PROBLEM REQUIREMENTS: The entries below contain a line with "or_iff_not_imp_left.2 fun hg => h.discardNone" and a line with "rintro ⟨h, h1, h2⟩". Retype exactly everything from the first down to the second, both included, and nothing else.
----------
-- ==== Sys2Proof/Laws/Snapshot.lean ====
section
/-! SUPPORT. The laws of save-states (70 R433), whatever the format: Defrost finds in a frozen image's bytes that image, and gives no
image but of a state the spec allows. -/

namespace Sys2Proof.Machine

/-! ## `Image.legal` decides `Image.Ok` -/

theorem Env.legal_iff (e : Env) : e.legal = true ↔ e.reservedClear := by
  unfold Env.legal Env.reservedClear
  rw [List.all_eq_true]
  exact ⟨fun h r => by simpa using h r (by cases r <;> decide), fun h r _ => by simpa using h r⟩

theorem Ctx.legal_iff (c : Ctx) : c.legal = true ↔ c.reservedClear := by
  unfold Ctx.legal Ctx.reservedClear
  rw [List.all_eq_true]
  exact ⟨fun h r => by simpa using h r (by cases r <;> decide), fun h r _ => by simpa using h r⟩

theorem VertexQueue.legal_iff (q : VertexQueue) : q.legal = true ↔ q.CursorsOk := by
  simp only [VertexQueue.legal, Bool.and_eq_true, decide_eq_true_eq, List.all_eq_true]
  exact ⟨fun ⟨⟨h1, h2⟩, h3⟩ => ⟨h1, h2, h3⟩, fun h => ⟨⟨h.head_le, h.next_le⟩, h.index_lt⟩⟩

theorem VertexQueue.between_iff (q : VertexQueue) (t : Topology) : q.between t = true ↔ q.Between t := by
  simp only [VertexQueue.between, Bool.and_eq_true, Bool.or_eq_true, decide_eq_true_eq, beq_iff_eq, bne_iff_ne, ne_eq,
    List.isEmpty_iff]
  constructor
  · rintro ⟨⟨⟨h1, h2⟩, h3⟩, h4⟩
    exact ⟨h1, h2.resolve_left, fun hg => h3.resolve_left (not_not_intro hg), fun hg => h4.resolve_left (not_not_intro hg)⟩
  · intro h
    exact ⟨⟨⟨h.whole, or_iff_not_imp_left.2 h.partialFew⟩, or_iff_not_imp_left.2 fun hg => h.listNext (not_not.1 hg)⟩,
      or_iff_not_imp_left.2 fun hg => h.discardNone (not_not.1 hg)⟩

theorem XY.legal_iff (p : XY) : p.legal = true ↔ p.Ok := by
  simp only [XY.legal, fits18, Bool.and_eq_true, decide_eq_true_eq]
  exact ⟨fun ⟨⟨h1, h2⟩, h3, h4⟩ => ⟨h1, h2, h3, h4⟩, fun h => ⟨⟨h.x_ge, h.x_lt⟩, h.y_ge, h.y_lt⟩⟩

theorem Window.legal_iff (w : Window) : w.legal = true ↔ w.Ok := by
  simp only [Window.legal, Bool.and_eq_true, XY.legal_iff]
  exact ⟨fun ⟨⟨⟨h1, h2⟩, h3⟩, h4⟩ => ⟨h1, h2, h3, h4⟩, fun h => ⟨⟨⟨h.e0, h.e1⟩, h.e2⟩, h.e3⟩⟩

theorem Xfer.inRange_iff (x : Xfer) : x.inRange = true ↔ x.InRange := by
  simp only [Xfer.inRange, Bool.and_eq_true, Bool.or_eq_true, decide_eq_true_eq]
  exact ⟨fun ⟨⟨⟨⟨⟨h1, h2⟩, h3⟩, h4⟩, h5⟩, h6⟩ => ⟨h1, h2, h3, h4, h5, h6⟩,
    fun h => ⟨⟨⟨⟨⟨h.w_le, h.h_le⟩, h.cursor⟩, h.bpp⟩, h.done_le⟩, h.total_lt⟩⟩

theorem Xfer.legal_iff (x : Xfer) : x.legal = true ↔
    x.Ok ∧ x.blit &&& ~~~EnvReg.bitbltbuf.mask = 0 ∧ x.pos &&& ~~~EnvReg.trxpos.mask = 0 := by
  simp only [Xfer.legal, Bool.and_eq_true, Xfer.inRange_iff, decide_eq_true_eq, beq_iff_eq]
  constructor
  · rintro ⟨⟨⟨⟨hr, hm⟩, hb⟩, h1⟩, h2⟩
    refine ⟨?_, h1, h2⟩
    unfold Xfer.modeLegal at hm
    cases e : x.mode <;> simp only [e, Bool.and_eq_true, beq_iff_eq, decide_eq_true_eq] at hm
    · exact { range := hr, bits := hb, idle := fun _ => hm, size := (absurd e ·), count := (absurd e ·), bppWrite := by simp [e],
              bppRead := by simp [e], write := by simp [e], read := by simp [e] }
    · exact { range := hr, bits := hb, idle := by simp [e], size := fun _ => hm.1.1.1, count := fun _ => hm.2,
              bppWrite := fun _ => hm.1.1.2, bppRead := by simp [e], write := fun _ => hm.1.2, read := by simp [e] }
    · exact { range := hr, bits := hb, idle := by simp [e], size := fun _ => hm.1.1.1, count := fun _ => hm.2,
              bppWrite := by simp [e], bppRead := fun _ => hm.1.1.2, write := by simp [e], read := fun _ => hm.1.2 }
  · rintro ⟨h, h1, h2⟩
    refine ⟨⟨⟨⟨h.range, ?_⟩, h.bits⟩, h1⟩, h2⟩
    unfold Xfer.modeLegal
    cases e : x.mode <;> simp only [Bool.and_eq_true, beq_iff_eq, decide_eq_true_eq]
    · exact h.idle e
    · exact ⟨⟨⟨h.size (by simp [e]), h.bppWrite e⟩, h.write e⟩, h.count (by simp [e])⟩
    · exact ⟨⟨⟨h.size (by simp [e]), h.bppRead e⟩, h.read e⟩, h.count (by simp [e])⟩

theorem Image.legal_iff (cfg : Cfg) (b : Image) : b.legal cfg = true ↔ b.Ok cfg := by
  simp only [Image.legal, Image.inRange, Bool.and_eq_true, Bool.not_eq_true', Env.legal_iff, Ctx.legal_iff, VertexQueue.legal_iff,
    VertexQueue.between_iff, Window.legal_iff, Xfer.legal_iff]
  constructor
  · rintro ⟨⟨⟨⟨⟨⟨⟨⟨he, h0⟩, h1⟩, hq⟩, hw⟩, hx, hbl, hp⟩, hb⟩, hv⟩, hi⟩
    exact ⟨⟨he, h0, h1, hbl, hp⟩, hq, hb, ⟨hv, hi⟩, hw, hx⟩
  · intro h
    exact ⟨⟨⟨⟨⟨⟨⟨⟨h.reserved.env, h.reserved.ctx0⟩, h.reserved.ctx1⟩, h.cursors⟩, h.win⟩, h.xfer, h.reserved.blit, h.reserved.pos⟩, h.between⟩,
      h.fits.verts⟩, h.fits.indices⟩

/-! ## The round trip -/

theorem Image.inRange_of_legal {cfg : Cfg} {b : Image} (h : b.legal cfg = true) : b.inRange = true := by
  simp only [Image.legal, Bool.and_eq_true] at h
  exact h.1.1.1

/-- The round trip of a save-state. -/
theorem thawed_frozen {cfg : Cfg} {b : Image} (h : b.Ok cfg) : thawed cfg (frozen b) = some b := by
  have h := (Image.legal_iff cfg b).2 h
  rw [thawed, frozen, SnapshotFormat.write, Config.snapshotFormat.law b (Image.inRange_of_legal h)]
  simp [Option.filter, h]

/-- Whatever the bytes, Defrost gives only images of states the spec allows. -/
theorem thawed_ok {cfg : Cfg} {blob : Blob} {b : Image} (h : thawed cfg blob = some b) : b.Ok cfg :=
  (Image.legal_iff cfg b).1 (Option.filter_eq_some_iff.1 h).2

/-- Different images freeze to different bytes. -/
theorem frozen_injective {cfg : Cfg} {a b : Image} (ha : a.Ok cfg) (hb : b.Ok cfg) (h : frozen a = frozen b) : a = b := by
  have := congrArg (thawed cfg) h
  rw [thawed_frozen ha, thawed_frozen hb] at this
  exact Option.some.inj this

end Sys2Proof.Machine
end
----------
ANSWER TO THE PROBLEM:
      or_iff_not_imp_left.2 fun hg => h.discardNone (not_not.1 hg)⟩

theorem XY.legal_iff (p : XY) : p.legal = true ↔ p.Ok := by
  simp only [XY.legal, fits18, Bool.and_eq_true, decide_eq_true_eq]
  exact ⟨fun ⟨⟨h1, h2⟩, h3, h4⟩ => ⟨h1, h2, h3, h4⟩, fun h => ⟨⟨h.x_ge, h.x_lt⟩, h.y_ge, h.y_lt⟩⟩

theorem Window.legal_iff (w : Window) : w.legal = true ↔ w.Ok := by
  simp only [Window.legal, Bool.and_eq_true, XY.legal_iff]
  exact ⟨fun ⟨⟨⟨h1, h2⟩, h3⟩, h4⟩ => ⟨h1, h2, h3, h4⟩, fun h => ⟨⟨⟨h.e0, h.e1⟩, h.e2⟩, h.e3⟩⟩

theorem Xfer.inRange_iff (x : Xfer) : x.inRange = true ↔ x.InRange := by
  simp only [Xfer.inRange, Bool.and_eq_true, Bool.or_eq_true, decide_eq_true_eq]
  exact ⟨fun ⟨⟨⟨⟨⟨h1, h2⟩, h3⟩, h4⟩, h5⟩, h6⟩ => ⟨h1, h2, h3, h4, h5, h6⟩,
    fun h => ⟨⟨⟨⟨⟨h.w_le, h.h_le⟩, h.cursor⟩, h.bpp⟩, h.done_le⟩, h.total_lt⟩⟩

theorem Xfer.legal_iff (x : Xfer) : x.legal = true ↔
    x.Ok ∧ x.blit &&& ~~~EnvReg.bitbltbuf.mask = 0 ∧ x.pos &&& ~~~EnvReg.trxpos.mask = 0 := by
  simp only [Xfer.legal, Bool.and_eq_true, Xfer.inRange_iff, decide_eq_true_eq, beq_iff_eq]
  constructor
  · rintro ⟨⟨⟨⟨hr, hm⟩, hb⟩, h1⟩, h2⟩
    refine ⟨?_, h1, h2⟩
    unfold Xfer.modeLegal at hm
    cases e : x.mode <;> simp only [e, Bool.and_eq_true, beq_iff_eq, decide_eq_true_eq] at hm
    · exact { range := hr, bits := hb, idle := fun _ => hm, size := (absurd e ·), count := (absurd e ·), bppWrite := by simp [e],
              bppRead := by simp [e], write := by simp [e], read := by simp [e] }
    · exact { range := hr, bits := hb, idle := by simp [e], size := fun _ => hm.1.1.1, count := fun _ => hm.2,
              bppWrite := fun _ => hm.1.1.2, bppRead := by simp [e], write := fun _ => hm.1.2, read := by simp [e] }
    · exact { range := hr, bits := hb, idle := by simp [e], size := fun _ => hm.1.1.1, count := fun _ => hm.2,
              bppWrite := by simp [e], bppRead := fun _ => hm.1.1.2, write := by simp [e], read := fun _ => hm.1.2 }
  · rintro ⟨h, h1, h2⟩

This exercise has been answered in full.